**What is expected:** Scan the entries below for the word "trans". Copy each line that has it.

**Data for analysis:**
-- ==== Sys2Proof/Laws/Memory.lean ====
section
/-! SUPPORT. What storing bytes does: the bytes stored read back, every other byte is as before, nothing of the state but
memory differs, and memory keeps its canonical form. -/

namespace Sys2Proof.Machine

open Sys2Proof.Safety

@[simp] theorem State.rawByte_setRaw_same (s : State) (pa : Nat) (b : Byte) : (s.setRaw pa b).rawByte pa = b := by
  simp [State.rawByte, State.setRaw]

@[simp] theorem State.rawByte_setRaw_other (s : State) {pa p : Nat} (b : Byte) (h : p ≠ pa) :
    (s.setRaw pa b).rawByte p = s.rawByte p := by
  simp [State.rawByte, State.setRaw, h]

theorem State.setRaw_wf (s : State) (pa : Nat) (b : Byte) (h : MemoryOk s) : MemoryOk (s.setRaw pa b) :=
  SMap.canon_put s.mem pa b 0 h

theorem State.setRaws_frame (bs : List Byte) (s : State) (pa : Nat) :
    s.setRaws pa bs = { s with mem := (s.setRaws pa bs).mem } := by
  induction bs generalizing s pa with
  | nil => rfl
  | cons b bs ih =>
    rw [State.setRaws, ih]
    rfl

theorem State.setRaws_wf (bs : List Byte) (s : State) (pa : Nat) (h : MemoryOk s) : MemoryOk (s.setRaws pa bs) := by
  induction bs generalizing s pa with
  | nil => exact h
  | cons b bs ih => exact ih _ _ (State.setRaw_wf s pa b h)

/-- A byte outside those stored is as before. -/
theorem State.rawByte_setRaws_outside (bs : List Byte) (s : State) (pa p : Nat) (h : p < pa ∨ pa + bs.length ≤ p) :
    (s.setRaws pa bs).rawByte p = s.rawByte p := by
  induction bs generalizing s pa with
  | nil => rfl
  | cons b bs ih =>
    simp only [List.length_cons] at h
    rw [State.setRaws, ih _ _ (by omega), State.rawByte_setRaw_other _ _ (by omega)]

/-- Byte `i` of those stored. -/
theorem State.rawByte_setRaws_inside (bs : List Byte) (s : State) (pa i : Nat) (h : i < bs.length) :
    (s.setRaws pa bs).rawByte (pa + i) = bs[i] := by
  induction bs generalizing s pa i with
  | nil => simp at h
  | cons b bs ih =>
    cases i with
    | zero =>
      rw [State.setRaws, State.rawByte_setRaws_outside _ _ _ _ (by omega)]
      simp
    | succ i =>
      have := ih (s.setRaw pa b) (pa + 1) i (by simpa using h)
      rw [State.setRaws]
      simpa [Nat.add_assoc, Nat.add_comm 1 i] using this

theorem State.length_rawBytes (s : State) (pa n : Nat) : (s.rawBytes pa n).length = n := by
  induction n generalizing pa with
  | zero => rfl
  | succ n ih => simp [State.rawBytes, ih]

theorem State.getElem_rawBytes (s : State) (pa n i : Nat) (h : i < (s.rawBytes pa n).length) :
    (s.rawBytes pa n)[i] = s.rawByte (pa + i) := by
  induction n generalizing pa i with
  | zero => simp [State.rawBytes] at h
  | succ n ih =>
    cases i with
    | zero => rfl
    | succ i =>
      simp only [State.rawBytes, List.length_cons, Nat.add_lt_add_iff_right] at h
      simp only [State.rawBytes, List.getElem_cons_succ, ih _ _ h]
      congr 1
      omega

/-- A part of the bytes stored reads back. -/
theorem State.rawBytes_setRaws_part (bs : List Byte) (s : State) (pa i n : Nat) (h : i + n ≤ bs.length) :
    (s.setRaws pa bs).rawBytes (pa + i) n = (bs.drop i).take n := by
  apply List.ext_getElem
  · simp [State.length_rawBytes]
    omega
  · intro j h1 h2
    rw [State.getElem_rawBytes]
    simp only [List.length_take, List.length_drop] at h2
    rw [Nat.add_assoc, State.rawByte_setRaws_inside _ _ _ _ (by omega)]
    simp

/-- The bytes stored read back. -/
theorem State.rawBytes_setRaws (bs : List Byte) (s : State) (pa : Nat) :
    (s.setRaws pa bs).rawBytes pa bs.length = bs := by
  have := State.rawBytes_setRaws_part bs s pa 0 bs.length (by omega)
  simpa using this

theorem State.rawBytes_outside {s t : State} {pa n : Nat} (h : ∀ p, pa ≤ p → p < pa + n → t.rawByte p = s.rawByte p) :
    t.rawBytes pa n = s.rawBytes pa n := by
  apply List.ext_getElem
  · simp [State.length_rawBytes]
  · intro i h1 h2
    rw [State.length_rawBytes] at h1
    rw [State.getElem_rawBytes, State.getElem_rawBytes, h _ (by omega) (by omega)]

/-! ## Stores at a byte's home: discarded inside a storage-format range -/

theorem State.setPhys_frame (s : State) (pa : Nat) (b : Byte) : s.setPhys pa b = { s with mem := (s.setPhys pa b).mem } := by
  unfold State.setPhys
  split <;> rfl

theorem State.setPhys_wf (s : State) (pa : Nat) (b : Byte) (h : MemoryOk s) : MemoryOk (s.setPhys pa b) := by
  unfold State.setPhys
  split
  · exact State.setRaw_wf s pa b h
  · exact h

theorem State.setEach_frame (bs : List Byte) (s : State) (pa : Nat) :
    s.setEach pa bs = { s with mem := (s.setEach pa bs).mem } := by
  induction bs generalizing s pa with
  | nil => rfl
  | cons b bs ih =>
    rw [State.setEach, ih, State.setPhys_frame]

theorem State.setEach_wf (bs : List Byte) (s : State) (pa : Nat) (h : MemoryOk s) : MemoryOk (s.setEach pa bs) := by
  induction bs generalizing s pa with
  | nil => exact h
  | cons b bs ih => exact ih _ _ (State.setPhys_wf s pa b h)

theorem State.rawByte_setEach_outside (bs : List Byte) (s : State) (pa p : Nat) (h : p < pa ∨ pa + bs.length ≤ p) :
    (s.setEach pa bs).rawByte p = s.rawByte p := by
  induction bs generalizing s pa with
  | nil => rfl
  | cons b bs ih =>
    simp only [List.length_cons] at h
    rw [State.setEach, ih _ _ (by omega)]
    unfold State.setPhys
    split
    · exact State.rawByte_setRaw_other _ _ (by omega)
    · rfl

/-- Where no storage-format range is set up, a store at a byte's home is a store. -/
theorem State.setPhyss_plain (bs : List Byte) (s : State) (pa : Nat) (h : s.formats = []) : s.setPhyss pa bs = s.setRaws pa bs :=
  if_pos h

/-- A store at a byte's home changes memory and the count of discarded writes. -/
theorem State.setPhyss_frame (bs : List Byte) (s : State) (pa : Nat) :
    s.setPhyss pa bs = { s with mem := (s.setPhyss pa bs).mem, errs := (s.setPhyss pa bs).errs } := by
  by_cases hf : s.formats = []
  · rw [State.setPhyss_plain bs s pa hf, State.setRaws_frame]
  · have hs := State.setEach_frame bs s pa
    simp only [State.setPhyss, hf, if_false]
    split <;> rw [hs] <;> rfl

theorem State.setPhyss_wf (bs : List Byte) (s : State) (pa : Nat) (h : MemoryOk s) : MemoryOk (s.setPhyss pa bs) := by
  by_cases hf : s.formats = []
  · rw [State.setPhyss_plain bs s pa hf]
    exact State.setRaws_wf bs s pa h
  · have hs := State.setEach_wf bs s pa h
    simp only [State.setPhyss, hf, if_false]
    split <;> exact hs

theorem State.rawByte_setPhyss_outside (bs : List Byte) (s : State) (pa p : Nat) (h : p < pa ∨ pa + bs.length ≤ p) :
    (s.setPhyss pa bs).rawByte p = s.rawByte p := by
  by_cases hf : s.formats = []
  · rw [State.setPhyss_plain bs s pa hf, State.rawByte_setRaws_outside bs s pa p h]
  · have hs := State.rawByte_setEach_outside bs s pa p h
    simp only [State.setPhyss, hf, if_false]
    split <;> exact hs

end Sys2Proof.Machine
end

* * *

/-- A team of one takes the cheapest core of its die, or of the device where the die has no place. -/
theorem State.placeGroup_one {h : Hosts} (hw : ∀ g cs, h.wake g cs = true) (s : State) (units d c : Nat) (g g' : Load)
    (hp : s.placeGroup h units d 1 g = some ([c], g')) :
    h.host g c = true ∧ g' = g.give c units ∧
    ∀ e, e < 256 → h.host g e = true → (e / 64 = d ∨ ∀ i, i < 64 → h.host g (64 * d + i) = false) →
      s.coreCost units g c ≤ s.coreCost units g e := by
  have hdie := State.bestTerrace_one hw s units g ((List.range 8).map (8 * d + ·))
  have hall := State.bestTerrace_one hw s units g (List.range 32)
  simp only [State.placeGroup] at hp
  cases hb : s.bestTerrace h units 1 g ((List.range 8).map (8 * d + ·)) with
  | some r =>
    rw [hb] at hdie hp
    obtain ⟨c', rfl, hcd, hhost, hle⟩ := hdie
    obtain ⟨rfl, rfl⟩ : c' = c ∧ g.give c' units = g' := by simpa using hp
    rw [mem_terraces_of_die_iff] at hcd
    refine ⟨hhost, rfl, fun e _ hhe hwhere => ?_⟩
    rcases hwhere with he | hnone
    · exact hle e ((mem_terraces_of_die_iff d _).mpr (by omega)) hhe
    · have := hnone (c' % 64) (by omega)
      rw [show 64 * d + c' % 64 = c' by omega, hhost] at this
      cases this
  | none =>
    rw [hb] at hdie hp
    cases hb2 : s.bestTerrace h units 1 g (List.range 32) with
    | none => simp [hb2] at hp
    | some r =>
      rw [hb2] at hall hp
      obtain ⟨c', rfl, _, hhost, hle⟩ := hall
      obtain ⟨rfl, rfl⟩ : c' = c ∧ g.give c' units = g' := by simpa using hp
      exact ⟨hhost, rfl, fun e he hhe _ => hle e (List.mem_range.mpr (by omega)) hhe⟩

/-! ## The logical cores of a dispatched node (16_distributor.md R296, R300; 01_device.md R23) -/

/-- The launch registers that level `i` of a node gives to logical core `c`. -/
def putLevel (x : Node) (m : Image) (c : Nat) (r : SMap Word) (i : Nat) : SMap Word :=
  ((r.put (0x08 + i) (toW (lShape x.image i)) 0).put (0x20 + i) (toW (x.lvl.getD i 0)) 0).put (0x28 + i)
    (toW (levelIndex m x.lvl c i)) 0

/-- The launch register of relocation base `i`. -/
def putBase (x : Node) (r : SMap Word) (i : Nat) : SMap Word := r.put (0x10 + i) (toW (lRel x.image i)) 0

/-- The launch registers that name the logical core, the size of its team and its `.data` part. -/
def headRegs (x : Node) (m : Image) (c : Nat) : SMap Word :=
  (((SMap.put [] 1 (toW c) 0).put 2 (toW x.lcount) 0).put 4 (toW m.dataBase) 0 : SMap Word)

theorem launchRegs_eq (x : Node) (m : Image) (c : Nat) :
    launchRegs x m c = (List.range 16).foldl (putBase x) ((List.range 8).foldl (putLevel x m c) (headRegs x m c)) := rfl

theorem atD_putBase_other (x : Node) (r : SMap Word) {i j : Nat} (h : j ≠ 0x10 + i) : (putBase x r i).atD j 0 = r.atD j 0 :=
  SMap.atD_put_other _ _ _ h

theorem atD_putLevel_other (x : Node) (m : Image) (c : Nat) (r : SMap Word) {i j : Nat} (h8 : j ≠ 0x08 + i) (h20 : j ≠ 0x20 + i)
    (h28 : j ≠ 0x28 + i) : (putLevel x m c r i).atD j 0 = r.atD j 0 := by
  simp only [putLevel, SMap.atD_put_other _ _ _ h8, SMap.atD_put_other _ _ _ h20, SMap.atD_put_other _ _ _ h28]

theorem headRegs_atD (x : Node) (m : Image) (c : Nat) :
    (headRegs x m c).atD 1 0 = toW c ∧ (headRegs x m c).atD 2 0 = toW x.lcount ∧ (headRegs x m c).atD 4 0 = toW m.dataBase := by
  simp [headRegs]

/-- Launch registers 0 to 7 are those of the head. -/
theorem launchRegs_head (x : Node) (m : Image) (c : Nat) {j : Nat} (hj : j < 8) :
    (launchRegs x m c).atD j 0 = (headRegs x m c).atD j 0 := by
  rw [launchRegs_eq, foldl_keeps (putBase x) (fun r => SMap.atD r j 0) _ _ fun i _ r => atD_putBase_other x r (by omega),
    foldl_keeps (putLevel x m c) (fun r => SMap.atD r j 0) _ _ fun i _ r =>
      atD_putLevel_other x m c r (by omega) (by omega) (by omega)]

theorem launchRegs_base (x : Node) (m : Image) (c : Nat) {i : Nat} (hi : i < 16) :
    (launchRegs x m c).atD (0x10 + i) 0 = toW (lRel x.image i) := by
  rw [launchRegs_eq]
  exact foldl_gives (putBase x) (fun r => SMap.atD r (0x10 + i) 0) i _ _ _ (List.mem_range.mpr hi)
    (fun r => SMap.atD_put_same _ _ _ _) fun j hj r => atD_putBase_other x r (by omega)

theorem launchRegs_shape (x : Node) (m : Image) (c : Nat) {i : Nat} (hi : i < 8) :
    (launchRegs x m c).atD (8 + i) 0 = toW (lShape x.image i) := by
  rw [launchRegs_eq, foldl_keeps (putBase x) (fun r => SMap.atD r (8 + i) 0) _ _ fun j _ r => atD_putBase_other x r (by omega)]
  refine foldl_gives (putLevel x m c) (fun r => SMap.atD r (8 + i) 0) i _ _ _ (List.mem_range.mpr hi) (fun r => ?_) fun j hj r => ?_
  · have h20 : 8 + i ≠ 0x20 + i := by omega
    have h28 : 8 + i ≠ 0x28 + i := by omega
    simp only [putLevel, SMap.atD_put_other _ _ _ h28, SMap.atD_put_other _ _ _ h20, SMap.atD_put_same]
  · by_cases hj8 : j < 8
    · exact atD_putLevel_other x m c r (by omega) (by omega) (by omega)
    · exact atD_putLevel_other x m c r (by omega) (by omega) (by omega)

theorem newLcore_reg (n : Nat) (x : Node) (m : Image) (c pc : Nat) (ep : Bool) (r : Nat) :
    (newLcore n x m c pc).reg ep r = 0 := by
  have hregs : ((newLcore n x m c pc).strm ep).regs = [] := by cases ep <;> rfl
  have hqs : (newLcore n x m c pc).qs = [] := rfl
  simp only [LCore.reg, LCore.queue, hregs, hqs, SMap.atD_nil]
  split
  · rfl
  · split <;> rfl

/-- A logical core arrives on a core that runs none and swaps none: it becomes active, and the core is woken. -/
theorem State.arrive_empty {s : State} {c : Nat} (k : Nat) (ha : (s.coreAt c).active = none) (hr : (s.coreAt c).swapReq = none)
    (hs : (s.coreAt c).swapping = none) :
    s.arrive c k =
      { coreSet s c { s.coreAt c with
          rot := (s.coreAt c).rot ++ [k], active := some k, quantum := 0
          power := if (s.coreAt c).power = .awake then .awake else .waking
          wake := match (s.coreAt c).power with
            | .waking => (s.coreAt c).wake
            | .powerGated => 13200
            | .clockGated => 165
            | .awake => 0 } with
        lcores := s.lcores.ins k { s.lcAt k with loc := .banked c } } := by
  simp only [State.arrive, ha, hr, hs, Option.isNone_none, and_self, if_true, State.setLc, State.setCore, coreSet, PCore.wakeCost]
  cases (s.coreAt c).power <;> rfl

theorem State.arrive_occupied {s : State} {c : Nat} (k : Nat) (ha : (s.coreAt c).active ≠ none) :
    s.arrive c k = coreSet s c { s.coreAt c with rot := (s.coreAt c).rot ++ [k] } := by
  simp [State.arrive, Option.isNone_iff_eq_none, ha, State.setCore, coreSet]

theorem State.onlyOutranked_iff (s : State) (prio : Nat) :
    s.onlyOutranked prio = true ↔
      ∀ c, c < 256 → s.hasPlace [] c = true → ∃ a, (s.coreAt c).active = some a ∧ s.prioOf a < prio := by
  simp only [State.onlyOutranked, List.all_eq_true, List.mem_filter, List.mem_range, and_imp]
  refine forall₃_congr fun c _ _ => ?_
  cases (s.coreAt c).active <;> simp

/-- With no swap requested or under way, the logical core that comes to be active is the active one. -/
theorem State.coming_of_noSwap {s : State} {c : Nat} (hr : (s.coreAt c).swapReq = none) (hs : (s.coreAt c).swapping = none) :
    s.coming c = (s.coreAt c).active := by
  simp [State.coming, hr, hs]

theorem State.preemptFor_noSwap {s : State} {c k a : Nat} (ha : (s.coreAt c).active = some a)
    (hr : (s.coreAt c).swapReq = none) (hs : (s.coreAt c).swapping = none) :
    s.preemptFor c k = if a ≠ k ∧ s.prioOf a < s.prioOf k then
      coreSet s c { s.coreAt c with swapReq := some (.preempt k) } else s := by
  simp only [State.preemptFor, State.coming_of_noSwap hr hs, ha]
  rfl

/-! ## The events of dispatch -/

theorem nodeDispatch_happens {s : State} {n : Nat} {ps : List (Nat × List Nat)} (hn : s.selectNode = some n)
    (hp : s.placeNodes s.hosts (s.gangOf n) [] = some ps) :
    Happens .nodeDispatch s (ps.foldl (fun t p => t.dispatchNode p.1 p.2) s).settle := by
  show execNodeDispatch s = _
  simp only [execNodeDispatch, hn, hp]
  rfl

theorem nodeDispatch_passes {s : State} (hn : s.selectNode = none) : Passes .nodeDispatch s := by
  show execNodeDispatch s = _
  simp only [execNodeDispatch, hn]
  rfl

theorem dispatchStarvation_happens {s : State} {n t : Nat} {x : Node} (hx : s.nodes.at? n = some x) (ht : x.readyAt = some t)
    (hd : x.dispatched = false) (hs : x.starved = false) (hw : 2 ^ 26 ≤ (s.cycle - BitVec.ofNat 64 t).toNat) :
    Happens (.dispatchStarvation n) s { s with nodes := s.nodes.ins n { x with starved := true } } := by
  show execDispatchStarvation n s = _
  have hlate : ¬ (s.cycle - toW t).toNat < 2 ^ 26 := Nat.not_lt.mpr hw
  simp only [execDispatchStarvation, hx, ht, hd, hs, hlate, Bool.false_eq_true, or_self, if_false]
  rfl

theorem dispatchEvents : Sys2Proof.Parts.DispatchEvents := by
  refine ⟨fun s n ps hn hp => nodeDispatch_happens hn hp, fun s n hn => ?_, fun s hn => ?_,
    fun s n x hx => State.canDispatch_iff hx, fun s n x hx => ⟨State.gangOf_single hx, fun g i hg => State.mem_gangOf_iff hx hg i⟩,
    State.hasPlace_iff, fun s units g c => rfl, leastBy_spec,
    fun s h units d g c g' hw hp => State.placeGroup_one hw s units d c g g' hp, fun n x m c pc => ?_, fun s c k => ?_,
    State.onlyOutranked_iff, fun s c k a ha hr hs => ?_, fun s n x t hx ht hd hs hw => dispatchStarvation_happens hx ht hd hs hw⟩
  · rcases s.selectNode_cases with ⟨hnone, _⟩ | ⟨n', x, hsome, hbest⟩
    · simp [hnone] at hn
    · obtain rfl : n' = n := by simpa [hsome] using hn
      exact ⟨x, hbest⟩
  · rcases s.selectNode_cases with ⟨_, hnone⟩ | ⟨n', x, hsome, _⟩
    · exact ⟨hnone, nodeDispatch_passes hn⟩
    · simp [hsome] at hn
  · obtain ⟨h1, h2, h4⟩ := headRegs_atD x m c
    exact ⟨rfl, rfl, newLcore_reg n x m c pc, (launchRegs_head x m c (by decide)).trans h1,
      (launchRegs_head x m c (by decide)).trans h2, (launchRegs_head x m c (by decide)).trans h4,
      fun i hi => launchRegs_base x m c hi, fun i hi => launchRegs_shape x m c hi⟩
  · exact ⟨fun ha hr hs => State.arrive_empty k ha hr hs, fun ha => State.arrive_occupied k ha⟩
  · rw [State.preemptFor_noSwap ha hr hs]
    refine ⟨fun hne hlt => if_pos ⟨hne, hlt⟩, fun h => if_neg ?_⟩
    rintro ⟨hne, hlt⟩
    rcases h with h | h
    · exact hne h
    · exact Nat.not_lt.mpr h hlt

**Answer to this task:**
    exact ⟨rfl, rfl, newLcore_reg n x m c pc, (launchRegs_head x m c (by decide)).trans h1,
      (launchRegs_head x m c (by decide)).trans h2, (launchRegs_head x m c (by decide)).trans h4,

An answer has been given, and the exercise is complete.